>>
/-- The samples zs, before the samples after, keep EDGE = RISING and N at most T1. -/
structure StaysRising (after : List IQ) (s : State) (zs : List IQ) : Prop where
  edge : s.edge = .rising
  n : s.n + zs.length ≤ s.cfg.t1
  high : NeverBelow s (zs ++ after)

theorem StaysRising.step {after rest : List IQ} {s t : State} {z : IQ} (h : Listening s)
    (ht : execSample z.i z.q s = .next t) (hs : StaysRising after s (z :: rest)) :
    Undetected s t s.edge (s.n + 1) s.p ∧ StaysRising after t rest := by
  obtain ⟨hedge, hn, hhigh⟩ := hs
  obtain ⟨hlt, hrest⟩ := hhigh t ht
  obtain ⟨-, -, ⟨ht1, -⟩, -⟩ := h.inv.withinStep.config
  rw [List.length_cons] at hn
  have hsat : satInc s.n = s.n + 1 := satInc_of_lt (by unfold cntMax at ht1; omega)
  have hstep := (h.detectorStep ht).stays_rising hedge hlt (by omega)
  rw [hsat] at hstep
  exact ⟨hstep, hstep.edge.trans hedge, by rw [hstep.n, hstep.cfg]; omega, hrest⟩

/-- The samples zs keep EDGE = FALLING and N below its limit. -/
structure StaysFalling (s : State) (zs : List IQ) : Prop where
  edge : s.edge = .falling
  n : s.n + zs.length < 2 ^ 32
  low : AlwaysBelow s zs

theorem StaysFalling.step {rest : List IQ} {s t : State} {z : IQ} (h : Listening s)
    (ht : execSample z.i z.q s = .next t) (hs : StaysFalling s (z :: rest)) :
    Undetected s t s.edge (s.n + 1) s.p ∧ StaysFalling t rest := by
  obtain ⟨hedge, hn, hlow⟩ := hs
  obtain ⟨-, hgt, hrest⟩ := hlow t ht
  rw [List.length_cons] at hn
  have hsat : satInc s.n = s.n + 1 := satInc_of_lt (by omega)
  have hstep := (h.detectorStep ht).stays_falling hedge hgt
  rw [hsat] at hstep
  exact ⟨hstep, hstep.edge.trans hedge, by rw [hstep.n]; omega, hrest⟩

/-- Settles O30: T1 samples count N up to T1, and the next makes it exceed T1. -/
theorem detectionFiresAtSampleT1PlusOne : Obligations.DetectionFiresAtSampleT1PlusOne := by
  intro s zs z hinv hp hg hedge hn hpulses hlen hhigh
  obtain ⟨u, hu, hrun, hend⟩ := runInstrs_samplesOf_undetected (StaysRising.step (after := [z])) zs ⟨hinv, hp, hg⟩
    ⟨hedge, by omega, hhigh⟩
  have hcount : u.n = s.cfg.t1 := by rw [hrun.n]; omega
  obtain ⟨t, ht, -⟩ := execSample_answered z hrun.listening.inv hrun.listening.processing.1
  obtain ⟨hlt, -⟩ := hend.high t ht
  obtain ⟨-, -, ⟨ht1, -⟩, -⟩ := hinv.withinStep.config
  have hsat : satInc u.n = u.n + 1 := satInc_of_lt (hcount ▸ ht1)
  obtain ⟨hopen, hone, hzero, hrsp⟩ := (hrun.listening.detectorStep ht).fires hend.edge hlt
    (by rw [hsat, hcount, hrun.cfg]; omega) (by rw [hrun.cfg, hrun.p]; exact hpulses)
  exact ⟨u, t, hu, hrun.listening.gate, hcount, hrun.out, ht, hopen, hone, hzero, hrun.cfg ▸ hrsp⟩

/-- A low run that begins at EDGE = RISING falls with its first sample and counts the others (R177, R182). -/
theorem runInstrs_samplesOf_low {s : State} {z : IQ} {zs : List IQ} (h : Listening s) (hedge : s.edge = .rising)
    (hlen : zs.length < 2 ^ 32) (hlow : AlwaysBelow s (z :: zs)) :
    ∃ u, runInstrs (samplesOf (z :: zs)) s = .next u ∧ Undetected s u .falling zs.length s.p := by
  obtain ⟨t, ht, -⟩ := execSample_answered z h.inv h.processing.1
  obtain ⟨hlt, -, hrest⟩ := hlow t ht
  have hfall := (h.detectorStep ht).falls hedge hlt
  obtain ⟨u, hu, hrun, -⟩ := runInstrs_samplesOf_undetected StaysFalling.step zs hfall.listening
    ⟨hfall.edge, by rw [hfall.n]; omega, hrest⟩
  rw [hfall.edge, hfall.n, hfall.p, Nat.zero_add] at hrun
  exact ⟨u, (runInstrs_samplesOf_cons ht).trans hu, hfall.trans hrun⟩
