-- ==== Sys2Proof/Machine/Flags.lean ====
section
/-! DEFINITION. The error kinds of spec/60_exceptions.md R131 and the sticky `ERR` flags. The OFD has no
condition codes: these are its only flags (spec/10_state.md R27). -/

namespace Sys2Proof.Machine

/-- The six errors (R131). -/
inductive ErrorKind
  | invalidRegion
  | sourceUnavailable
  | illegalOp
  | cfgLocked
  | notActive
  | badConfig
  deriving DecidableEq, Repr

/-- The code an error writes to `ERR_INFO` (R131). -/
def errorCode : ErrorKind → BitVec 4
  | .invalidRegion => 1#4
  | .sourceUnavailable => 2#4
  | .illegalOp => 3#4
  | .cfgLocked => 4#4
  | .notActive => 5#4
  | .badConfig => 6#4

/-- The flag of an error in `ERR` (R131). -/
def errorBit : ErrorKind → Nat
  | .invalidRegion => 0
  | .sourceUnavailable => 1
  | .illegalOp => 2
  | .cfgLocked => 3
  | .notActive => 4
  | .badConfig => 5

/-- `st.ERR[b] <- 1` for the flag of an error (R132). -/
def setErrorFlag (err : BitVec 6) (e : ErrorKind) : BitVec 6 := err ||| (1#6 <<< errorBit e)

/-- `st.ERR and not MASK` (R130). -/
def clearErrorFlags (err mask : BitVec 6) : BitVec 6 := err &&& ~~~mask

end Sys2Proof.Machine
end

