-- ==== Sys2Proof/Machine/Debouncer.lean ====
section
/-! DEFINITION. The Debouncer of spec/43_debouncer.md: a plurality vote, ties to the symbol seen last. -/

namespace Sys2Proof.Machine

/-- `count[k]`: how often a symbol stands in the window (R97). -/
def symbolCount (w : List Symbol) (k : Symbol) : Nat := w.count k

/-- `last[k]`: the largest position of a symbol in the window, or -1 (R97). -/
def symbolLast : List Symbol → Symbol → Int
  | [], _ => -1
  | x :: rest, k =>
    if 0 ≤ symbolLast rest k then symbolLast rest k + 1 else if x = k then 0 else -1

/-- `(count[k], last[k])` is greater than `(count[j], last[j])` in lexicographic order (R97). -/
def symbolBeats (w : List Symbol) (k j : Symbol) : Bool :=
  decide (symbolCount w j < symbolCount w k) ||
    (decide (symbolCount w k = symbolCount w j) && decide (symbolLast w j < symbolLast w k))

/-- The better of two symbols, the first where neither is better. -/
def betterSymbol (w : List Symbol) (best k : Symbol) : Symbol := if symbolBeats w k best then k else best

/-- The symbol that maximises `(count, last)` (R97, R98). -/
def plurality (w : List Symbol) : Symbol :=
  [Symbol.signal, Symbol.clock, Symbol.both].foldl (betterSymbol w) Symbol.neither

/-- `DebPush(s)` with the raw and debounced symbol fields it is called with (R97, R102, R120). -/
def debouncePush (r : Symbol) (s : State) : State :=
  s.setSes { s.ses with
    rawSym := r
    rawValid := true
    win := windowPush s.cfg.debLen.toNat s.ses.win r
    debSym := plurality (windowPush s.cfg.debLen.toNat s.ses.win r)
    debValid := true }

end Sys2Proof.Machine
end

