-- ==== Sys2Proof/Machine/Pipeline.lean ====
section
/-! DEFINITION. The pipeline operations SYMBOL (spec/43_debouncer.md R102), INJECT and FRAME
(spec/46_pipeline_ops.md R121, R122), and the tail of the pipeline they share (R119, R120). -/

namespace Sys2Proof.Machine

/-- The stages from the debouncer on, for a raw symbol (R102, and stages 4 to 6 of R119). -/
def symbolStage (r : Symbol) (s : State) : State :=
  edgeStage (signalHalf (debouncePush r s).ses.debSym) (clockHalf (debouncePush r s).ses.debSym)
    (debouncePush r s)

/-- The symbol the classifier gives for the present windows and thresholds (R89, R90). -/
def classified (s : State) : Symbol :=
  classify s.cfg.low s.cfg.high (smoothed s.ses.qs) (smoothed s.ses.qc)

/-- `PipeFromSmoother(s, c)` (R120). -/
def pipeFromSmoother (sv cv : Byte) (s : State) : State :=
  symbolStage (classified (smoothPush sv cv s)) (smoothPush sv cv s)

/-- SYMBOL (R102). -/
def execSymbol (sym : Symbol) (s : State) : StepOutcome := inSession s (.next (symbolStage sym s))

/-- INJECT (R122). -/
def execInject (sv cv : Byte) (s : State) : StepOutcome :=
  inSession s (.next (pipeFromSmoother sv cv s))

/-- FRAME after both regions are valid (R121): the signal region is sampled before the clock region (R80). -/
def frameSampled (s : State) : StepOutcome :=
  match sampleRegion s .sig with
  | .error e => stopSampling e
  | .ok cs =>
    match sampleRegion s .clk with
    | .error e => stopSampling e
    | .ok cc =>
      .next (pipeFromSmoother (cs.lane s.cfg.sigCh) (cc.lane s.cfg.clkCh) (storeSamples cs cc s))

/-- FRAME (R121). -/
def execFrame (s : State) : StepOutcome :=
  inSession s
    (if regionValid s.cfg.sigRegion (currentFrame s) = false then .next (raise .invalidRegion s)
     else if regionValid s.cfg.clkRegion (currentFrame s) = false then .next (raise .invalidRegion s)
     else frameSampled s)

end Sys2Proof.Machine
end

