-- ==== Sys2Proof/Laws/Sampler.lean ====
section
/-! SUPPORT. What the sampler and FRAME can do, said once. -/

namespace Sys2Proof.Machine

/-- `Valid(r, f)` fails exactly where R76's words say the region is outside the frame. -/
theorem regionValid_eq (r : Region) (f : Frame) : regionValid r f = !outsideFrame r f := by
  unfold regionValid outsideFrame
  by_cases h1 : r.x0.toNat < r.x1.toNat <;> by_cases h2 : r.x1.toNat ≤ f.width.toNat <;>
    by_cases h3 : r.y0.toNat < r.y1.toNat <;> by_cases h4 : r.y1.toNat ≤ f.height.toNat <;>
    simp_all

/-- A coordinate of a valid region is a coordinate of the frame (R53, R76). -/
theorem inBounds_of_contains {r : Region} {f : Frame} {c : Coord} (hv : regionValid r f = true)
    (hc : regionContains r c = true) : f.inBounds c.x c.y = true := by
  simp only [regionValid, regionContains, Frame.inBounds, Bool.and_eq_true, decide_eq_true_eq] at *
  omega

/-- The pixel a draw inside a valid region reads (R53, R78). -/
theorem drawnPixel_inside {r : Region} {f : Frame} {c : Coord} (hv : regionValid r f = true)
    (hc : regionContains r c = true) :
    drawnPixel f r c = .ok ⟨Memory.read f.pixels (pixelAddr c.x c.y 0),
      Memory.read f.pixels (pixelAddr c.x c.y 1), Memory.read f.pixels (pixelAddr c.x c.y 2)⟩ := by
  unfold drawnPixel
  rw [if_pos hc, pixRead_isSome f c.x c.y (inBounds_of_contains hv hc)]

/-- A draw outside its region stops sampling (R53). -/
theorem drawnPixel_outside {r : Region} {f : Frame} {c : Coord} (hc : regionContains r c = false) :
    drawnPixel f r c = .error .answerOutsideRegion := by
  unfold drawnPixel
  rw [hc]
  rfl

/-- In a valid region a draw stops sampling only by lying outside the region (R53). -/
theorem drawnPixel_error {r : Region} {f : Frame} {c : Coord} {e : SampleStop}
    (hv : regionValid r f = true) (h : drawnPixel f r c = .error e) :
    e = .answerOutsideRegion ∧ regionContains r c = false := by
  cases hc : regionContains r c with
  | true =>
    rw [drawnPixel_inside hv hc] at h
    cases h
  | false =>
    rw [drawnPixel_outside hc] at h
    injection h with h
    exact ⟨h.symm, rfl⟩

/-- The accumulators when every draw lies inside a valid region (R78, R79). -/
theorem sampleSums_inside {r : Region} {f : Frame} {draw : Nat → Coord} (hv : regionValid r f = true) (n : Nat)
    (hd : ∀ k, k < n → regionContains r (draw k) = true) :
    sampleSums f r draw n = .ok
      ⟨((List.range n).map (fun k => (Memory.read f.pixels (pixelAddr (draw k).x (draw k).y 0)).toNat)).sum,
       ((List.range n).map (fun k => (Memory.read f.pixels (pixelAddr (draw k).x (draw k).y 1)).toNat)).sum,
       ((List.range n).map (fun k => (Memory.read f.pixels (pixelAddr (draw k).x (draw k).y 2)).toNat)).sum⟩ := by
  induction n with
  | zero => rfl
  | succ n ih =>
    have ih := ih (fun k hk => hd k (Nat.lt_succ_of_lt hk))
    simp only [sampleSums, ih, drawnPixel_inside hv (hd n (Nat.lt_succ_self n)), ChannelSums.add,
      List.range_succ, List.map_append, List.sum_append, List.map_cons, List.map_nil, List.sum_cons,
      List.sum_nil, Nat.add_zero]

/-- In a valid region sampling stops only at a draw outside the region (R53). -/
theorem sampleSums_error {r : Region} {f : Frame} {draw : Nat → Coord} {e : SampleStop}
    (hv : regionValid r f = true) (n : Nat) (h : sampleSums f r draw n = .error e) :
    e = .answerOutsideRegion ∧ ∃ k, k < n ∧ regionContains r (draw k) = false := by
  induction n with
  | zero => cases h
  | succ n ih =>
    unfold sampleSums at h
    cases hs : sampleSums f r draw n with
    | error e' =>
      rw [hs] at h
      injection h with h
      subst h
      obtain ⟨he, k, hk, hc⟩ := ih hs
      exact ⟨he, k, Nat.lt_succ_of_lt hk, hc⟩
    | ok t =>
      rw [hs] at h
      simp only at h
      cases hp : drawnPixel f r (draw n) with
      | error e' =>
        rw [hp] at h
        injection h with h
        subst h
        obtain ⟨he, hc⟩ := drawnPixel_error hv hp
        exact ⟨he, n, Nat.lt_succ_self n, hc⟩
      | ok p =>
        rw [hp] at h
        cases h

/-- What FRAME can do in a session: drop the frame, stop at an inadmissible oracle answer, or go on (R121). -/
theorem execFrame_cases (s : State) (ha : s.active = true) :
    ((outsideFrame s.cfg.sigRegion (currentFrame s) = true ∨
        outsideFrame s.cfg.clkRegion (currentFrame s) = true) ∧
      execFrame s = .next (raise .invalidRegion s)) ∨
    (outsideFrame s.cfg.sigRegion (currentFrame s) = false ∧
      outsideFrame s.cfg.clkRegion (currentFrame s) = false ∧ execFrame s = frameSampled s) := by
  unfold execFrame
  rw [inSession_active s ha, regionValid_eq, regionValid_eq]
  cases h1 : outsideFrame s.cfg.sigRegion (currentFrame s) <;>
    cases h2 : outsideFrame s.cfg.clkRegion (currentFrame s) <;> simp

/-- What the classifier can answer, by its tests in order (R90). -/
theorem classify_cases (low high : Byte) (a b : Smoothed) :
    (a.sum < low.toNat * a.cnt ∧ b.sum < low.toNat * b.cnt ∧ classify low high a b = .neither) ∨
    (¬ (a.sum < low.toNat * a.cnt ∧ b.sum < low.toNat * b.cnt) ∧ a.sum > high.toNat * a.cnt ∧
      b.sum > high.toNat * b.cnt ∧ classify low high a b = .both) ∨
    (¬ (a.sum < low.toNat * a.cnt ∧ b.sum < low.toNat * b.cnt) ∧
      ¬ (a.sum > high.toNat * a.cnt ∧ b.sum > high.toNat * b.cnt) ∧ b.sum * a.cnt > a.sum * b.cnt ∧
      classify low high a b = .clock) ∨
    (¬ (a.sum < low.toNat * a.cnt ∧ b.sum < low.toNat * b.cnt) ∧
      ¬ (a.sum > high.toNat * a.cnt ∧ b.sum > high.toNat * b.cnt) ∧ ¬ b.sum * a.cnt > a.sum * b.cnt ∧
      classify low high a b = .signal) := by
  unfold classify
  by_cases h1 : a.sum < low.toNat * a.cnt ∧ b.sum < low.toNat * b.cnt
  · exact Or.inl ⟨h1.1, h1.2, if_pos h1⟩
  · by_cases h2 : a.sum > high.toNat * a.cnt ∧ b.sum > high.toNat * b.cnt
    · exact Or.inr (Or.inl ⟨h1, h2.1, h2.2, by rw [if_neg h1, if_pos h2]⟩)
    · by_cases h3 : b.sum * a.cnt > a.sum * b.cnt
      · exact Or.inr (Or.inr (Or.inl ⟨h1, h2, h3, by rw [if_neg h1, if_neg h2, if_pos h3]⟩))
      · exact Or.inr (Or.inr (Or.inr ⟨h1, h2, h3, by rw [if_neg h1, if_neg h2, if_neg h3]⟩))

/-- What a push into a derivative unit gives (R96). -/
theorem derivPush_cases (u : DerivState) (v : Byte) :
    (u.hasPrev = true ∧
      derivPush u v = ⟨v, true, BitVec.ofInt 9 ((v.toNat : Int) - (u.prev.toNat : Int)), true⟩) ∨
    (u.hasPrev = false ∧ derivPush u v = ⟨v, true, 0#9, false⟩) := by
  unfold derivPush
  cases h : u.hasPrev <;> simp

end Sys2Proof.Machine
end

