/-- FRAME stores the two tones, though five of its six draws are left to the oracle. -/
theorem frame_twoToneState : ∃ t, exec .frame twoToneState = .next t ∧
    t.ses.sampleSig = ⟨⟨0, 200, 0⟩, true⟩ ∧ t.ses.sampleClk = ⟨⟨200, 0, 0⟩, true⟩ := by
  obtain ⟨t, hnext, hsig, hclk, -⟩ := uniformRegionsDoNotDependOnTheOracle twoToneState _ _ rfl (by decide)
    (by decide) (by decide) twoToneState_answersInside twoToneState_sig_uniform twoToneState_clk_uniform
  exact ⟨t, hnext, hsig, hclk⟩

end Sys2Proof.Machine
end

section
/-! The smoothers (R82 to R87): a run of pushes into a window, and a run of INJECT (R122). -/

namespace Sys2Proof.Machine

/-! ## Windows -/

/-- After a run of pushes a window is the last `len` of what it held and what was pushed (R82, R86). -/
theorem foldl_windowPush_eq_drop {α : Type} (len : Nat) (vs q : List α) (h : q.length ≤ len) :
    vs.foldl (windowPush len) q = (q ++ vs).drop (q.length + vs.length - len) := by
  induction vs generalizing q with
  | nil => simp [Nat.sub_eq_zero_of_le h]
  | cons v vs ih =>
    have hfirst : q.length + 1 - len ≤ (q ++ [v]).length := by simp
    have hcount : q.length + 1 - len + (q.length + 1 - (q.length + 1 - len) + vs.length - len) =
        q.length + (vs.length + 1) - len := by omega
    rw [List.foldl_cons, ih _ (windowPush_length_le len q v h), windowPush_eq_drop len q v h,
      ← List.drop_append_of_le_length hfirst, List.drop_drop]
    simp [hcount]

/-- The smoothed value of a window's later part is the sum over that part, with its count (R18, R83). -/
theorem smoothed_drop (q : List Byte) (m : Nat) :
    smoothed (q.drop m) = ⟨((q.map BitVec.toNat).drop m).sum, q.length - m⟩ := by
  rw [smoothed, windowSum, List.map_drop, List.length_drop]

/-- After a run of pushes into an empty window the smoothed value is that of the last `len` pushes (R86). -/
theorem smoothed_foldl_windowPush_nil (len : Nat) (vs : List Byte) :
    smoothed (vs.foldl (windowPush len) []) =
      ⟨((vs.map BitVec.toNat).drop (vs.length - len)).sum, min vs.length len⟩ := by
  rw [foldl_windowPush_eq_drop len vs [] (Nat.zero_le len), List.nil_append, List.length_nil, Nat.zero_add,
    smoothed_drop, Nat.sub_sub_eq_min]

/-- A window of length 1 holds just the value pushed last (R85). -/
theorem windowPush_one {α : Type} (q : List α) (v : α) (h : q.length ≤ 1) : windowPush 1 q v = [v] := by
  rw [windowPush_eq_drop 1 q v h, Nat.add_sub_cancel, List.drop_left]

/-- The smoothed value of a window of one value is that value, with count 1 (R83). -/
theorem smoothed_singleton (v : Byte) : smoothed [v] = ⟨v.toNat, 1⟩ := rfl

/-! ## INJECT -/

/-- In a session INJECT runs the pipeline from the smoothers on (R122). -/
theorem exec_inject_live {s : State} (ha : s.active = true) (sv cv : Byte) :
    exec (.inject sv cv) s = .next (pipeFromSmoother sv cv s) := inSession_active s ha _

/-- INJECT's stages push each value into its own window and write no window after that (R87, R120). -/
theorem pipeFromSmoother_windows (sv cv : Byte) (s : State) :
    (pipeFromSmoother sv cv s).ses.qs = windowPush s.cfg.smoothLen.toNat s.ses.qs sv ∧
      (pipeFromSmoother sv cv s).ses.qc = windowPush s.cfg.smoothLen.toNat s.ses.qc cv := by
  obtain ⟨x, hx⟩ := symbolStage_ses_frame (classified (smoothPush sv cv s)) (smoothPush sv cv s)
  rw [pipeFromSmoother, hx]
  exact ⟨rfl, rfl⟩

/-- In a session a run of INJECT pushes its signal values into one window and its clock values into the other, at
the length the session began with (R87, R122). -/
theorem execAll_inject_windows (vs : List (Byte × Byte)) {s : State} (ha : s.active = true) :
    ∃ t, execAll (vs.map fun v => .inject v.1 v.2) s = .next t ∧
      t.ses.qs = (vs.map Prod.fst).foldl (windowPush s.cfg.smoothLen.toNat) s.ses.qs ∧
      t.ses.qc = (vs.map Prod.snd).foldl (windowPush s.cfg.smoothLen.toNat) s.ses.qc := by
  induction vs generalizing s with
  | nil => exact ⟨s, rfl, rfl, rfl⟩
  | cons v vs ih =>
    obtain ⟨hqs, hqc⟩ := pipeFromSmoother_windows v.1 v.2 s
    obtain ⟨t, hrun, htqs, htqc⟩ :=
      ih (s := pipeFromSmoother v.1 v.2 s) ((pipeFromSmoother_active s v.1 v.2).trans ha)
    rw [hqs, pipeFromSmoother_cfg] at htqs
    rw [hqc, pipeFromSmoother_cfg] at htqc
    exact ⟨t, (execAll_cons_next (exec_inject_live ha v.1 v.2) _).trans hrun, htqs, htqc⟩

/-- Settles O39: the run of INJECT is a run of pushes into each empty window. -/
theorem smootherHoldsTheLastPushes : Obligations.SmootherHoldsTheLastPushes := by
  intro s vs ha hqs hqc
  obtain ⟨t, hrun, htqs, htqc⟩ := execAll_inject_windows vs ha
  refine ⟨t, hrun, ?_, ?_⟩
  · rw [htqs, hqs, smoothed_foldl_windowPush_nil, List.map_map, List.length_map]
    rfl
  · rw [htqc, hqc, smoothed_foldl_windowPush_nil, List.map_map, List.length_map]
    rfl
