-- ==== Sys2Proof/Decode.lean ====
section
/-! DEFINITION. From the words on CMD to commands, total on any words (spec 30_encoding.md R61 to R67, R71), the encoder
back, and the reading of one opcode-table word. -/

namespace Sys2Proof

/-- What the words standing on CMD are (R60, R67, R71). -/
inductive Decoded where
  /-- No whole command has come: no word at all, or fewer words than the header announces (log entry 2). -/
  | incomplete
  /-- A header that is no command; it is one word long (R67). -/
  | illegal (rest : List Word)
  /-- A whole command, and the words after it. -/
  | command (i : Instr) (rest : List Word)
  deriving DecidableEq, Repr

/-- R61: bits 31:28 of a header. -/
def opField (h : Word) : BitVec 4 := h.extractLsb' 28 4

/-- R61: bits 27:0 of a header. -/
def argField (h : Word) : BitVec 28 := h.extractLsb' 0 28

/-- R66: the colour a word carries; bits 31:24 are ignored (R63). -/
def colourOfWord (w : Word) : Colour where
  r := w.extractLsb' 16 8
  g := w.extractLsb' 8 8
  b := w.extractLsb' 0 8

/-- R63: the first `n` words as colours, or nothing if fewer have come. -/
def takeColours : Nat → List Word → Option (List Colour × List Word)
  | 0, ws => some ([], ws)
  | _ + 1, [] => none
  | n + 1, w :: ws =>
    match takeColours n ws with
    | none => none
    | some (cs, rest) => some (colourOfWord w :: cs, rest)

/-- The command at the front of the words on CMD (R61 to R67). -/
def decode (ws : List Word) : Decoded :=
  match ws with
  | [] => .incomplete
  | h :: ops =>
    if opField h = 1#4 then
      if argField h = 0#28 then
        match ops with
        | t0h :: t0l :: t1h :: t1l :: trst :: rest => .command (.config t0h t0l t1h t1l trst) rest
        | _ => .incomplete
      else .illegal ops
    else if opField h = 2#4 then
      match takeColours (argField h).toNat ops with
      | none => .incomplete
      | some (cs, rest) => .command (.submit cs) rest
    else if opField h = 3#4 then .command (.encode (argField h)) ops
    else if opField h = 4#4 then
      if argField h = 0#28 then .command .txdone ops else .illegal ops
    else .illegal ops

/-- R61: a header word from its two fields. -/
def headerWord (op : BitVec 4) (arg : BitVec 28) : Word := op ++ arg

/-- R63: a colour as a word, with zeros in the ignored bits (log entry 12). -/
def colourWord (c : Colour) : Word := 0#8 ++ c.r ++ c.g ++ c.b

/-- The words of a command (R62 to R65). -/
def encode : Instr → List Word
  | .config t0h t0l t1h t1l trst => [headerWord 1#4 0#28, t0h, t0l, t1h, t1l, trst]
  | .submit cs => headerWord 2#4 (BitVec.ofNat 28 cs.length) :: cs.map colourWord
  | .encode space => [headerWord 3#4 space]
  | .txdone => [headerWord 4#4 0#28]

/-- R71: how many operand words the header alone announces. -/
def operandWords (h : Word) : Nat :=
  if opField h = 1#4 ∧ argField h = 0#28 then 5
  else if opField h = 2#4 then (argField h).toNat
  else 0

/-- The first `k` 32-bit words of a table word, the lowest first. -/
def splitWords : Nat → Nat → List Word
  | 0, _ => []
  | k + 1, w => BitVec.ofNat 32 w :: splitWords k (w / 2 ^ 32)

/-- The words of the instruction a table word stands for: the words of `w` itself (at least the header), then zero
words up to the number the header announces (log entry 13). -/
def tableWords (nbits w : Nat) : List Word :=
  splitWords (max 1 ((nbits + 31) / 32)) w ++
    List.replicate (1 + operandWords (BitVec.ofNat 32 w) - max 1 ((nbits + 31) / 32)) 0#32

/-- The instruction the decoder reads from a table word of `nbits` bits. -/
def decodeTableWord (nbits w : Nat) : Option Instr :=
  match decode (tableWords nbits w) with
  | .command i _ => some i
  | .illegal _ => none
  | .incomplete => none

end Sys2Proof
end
<<
▸ **What this task involves**: All lines above from the line with "obtain ⟨-, -, ⟨ht1, -⟩, -⟩ := hinv.withinStep.config" through the line with "The OFD has no", both included, are to be set down exactly, with nothing else.

▸ **Answer for this exercise**:
  obtain ⟨-, -, ⟨ht1, -⟩, -⟩ := hinv.withinStep.config
  have hsat : satInc u.n = u.n + 1 := satInc_of_lt (hcount ▸ ht1)
  obtain ⟨hopen, hone, hzero, hrsp⟩ := (hrun.listening.detectorStep ht).fires hend.edge hlt
    (by rw [hsat, hcount, hrun.cfg]; omega) (by rw [hrun.cfg, hrun.p]; exact hpulses)
  exact ⟨u, t, hu, hrun.listening.gate, hcount, hrun.out, ht, hopen, hone, hzero, hrun.cfg ▸ hrsp⟩

/-- A low run that begins at EDGE = RISING falls with its first sample and counts the others (R177, R182). -/
theorem runInstrs_samplesOf_low {s : State} {z : IQ} {zs : List IQ} (h : Listening s) (hedge : s.edge = .rising)
    (hlen : zs.length < 2 ^ 32) (hlow : AlwaysBelow s (z :: zs)) :
    ∃ u, runInstrs (samplesOf (z :: zs)) s = .next u ∧ Undetected s u .falling zs.length s.p := by
  obtain ⟨t, ht, -⟩ := execSample_answered z h.inv h.processing.1
  obtain ⟨hlt, -, hrest⟩ := hlow t ht
  have hfall := (h.detectorStep ht).falls hedge hlt
  obtain ⟨u, hu, hrun, -⟩ := runInstrs_samplesOf_undetected StaysFalling.step zs hfall.listening
    ⟨hfall.edge, by rw [hfall.n]; omega, hrest⟩
  rw [hfall.edge, hfall.n, hfall.p, Nat.zero_add] at hrun
  exact ⟨u, (runInstrs_samplesOf_cons ht).trans hu, hfall.trans hrun⟩
-- ==== Sys2Proof/Machine/Flags.lean ====
section
/-! DEFINITION. The error kinds of spec/60_exceptions.md R131 and the sticky `ERR` flags. The OFD has no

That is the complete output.